◆ Work to complete ◆
Which lines come from the start of the records through the line that holds "at the ends of their ranges. -/"? Write them out word for word.

[Start of Attachment]

-- ==== Sys2Proof/Tests/Slice0.lean ====
section
/-! SUPPORT. The model's own tests. Expected values are those of 95_test_vectors.md or worked by hand from its rows, never
the model's answer. Each runs one step on a small state. The witnesses at the end meet the hypotheses of the statements,
at the ends of their ranges. -/

namespace Sys2Proof.Tests

-- One theorem after another: every kernel evaluation at once would take more threads than memory has room for.
set_option Elab.async false

open Machine Claims

/-- Configuration EX of 95_test_vectors.md section 2. -/
def exCfg : Cfg :=
  { Cfg.ofOpen Config.witnessOpen with hSsb := [0x3F000000#32, 0x3E800000#32, 0x3E000000#32, 0x3D800000#32] }

/-- The block of configuration EX after reset. -/
def base : State := { State.reset with cfg := exCfg }

/-- The state after an outcome, `base` if it is none. -/
def nextOf (o : Host.Outcome State Fault Refusal) : State :=
  match o with
  | .next t => t
  | .fault _ => base
  | .refused _ => base

/-- The state after one presented command. -/
def run (cmd opa opb : Word) (s : State) : State := nextOf (perform ⟨cmd, opa, opb⟩ s)

/-! Well-formedness: an ill-formed term for each check, which the check refuses. -/

theorem test_wf_ex : exCfg.wf = true := by decide +kernel

theorem test_wf_infinite_coefficient : Cfg.wf { exCfg with kDc := 0x7F800000#32 } = false := by decide +kernel

theorem test_wf_nan_allpass : Cfg.wf { exCfg with kN := ⟨0#32, 0x7FC00000#32, 0#32⟩ } = false := by decide +kernel

theorem test_wf_empty_table : Cfg.wf { exCfg with hCw := [] } = false := by decide +kernel

theorem test_wf_long_table : Cfg.wf { exCfg with hTxi := List.replicate 257 posZero } = false := by decide +kernel

theorem test_wf_large_capacity : Cfg.wf { exCfg with firCap := 257 } = false ∧ Cfg.wf { exCfg with maStages := 5 } = false ∧
    Cfg.wf { exCfg with maLen := 0 } = false := by decide +kernel

theorem test_wf_asymmetric_shape : Cfg.wf { exCfg with hTxs := [0x3F800000#32, 0#32] } = false := by decide +kernel

theorem test_wf_zero_gain : Cfg.wf { exCfg with silence := 0x00000000#32 } = false := by decide +kernel

theorem test_wf_small_mute : Cfg.wf { exCfg with muteEnv := 0x424C0000#32 } = false := by decide +kernel

theorem test_wf_empty_smeter_domain : Cfg.wf { exCfg with smLoRef := 0x42F00000#32 } = false := by decide +kernel

theorem test_wf_zero_mic_step : Cfg.wf { exCfg with micStep := 0 } = false := by decide +kernel

theorem test_wf_decay_after_hang : Cfg.wf { exCfg with micDecay := 501#32 } = false := by decide +kernel

theorem test_wf_bias_off_centre : Cfg.wf { exCfg with bias := 2047 } = false := by decide +kernel

theorem test_wf_wide_code : Cfg.wf { exCfg with adcBits := 17, bias := 65536 } = false := by decide +kernel

theorem test_build_refuses : State.build { exCfg with hCw := [] } = .refused .illFormedConfig :=
  if_neg (by rw [test_wf_empty_table]; decide)

theorem test_instr_code_range : Instr.wellFormed 12 (.txSample 4096#32) = false ∧ Instr.wellFormed 12 (.txSample 4095#32) = true ∧
    Instr.wellFormed 12 (.rxSample .ssb 0#32 4096#32) = false ∧ Instr.wellFormed 12 (.micSample 4096#32 0#32) = false := by
  decide

/-! Decoding: one word of each constructor, written out from the fields of 30_encoding.md R71 and R73
(20 bits `RSV`, 4 bits `SEL`, 8 bits `OP`). -/

theorem test_decode_nop : decode ⟨0b00000000000000000000_0000_00000000#32, 7#32, 9#32⟩ = .ok .nop := by rfl

theorem test_decode_rxSample :
    decode ⟨0b00000000000000000000_0001_00000001#32, 7#32, 9#32⟩ = .ok (.rxSample .cw 7#32 9#32) := by rfl

theorem test_decode_txSample : decode ⟨0b00000000000000000000_0000_00000010#32, 7#32, 9#32⟩ = .ok (.txSample 7#32) := by rfl

theorem test_decode_agcMute : decode ⟨0b00000000000000000000_0000_00000011#32, 7#32, 9#32⟩ = .ok .agcMute := by rfl

theorem test_decode_smeterUpdate : decode ⟨0b00000000000000000000_0000_00000100#32, 7#32, 9#32⟩ = .ok .smeterUpdate := by rfl

theorem test_decode_micSample :
    decode ⟨0b00000000000000000000_0000_00000101#32, 7#32, 9#32⟩ = .ok (.micSample 7#32 9#32) := by rfl

theorem test_decode_read : decode ⟨0b00000000000000000000_0010_00000110#32, 7#32, 9#32⟩ = .ok (.read .env) := by rfl

theorem test_decode_statusClear : decode ⟨0b00000000000000000000_0000_00000111#32, 7#32, 9#32⟩ = .ok .statusClear := by rfl

theorem test_decode_dcbStep : decode ⟨0b00000000000000000000_0001_00010000#32, 7#32, 9#32⟩ = .ok (.dcbStep .rxQ 7#32) := by rfl

theorem test_decode_apStep : decode ⟨0b00000000000000000000_0011_00010001#32, 7#32, 9#32⟩ = .ok (.apStep .txN 7#32) := by rfl

theorem test_decode_firStep : decode ⟨0b00000000000000000000_0100_00010010#32, 7#32, 9#32⟩ = .ok (.firStep .txQ 7#32) := by rfl

theorem test_decode_maStep : decode ⟨0b00000000000000000000_0001_00010011#32, 7#32, 9#32⟩ = .ok (.maStep .rxQ 7#32) := by rfl

theorem test_decode_agcStep : decode ⟨0b00000000000000000000_0000_00010100#32, 7#32, 9#32⟩ = .ok (.agcStep 7#32) := by rfl

/-- The illegal words K2, K5, K6, K9 of 95_test_vectors.md, each under its own name. -/
theorem test_decode_illegal :
    decode ⟨0x00000008#32, 0#32, 0#32⟩ = .error (.reservedOp 0x08#8) ∧
    decode ⟨0x00000100#32, 0#32, 0#32⟩ = .error (.illegalSel 0x00#8 1#4) ∧
    decode ⟨0x00000201#32, 0#32, 0#32⟩ = .error (.illegalSel 0x01#8 2#4) ∧
    decode ⟨0x00001001#32, 0#32, 0#32⟩ = .error .reservedBits :=
  ⟨rfl, rfl, rfl, rfl⟩

/-- Byte order of 20_memory.md R54, and the 96-bit numbering: `CMD`, then `OPA`, then `OPB`. -/
theorem test_table_word :
    decodeTableWord 96 0x00000212_00000BB8_00000101 = some (.rxSample .cw 0x00000BB8#32 0x00000212#32) ∧
    decodeTableWord 32 0x00000101 = some (.rxSample .cw 0#32 0#32) ∧ decodeTableWord 32 0x00000114 = none := by decide

/-! One step of each command. -/

theorem test_nop : exec .nop { base with resa := 5#32, resb := 6#32 } = .next base := by rfl

/-- X1a. -/
theorem test_rxSample_ssb :
    let t := run 0x00000001#32 3000#32 2048#32 base
    t.resa = 2046#32 ∧ t.env = 0x439DC000#32 ∧ t.firRxSsb.idx = 1#8 ∧ t.firRxCw.idx = 0#8 ∧ t.apRxN.stage2.yPrev = 0xC3800000#32 := by
  decide +kernel

/-- X3: `RX_SMOOTH` true. -/
theorem test_rxSample_smoothed :
    let t := run 0x00000001#32 3000#32 2048#32 { base with cfg := { exCfg with rxSmooth := true } }
    t.resa = 0#32 ∧ t.apRxN.stage2.yPrev = 0xB9800000#32 ∧ t.maRxQ.stage0.pos = 1#5 := by decide +kernel
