-- ==== Sys2Proof/Word.lean ====
section
/-! DEFINITION. The widths of the machine: a byte of the stream, a 32-bit register or cell, a register index. -/

namespace Sys2Proof

/-- A byte of the instruction stream (`00_scope.md` section 5.1). -/
abbrev Byte := BitVec 8

/-- A register or a memory cell: one unsigned 32-bit value (R7 XLEN; R10, R21). -/
abbrev Word := BitVec 32

/-- A register index, 0 to 31 (R7 NREGS; R10). -/
abbrev RegIndex := Fin 32

end Sys2Proof
end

[End of Attachment]

◆ Solved exercise ◆
-- ==== Sys2Proof/Tests/Slice0.lean ====
section
/-! SUPPORT. The model's own tests. Expected values are those of 95_test_vectors.md or worked by hand from its rows, never
the model's answer. Each runs one step on a small state. The witnesses at the end meet the hypotheses of the statements,
at the ends of their ranges. -/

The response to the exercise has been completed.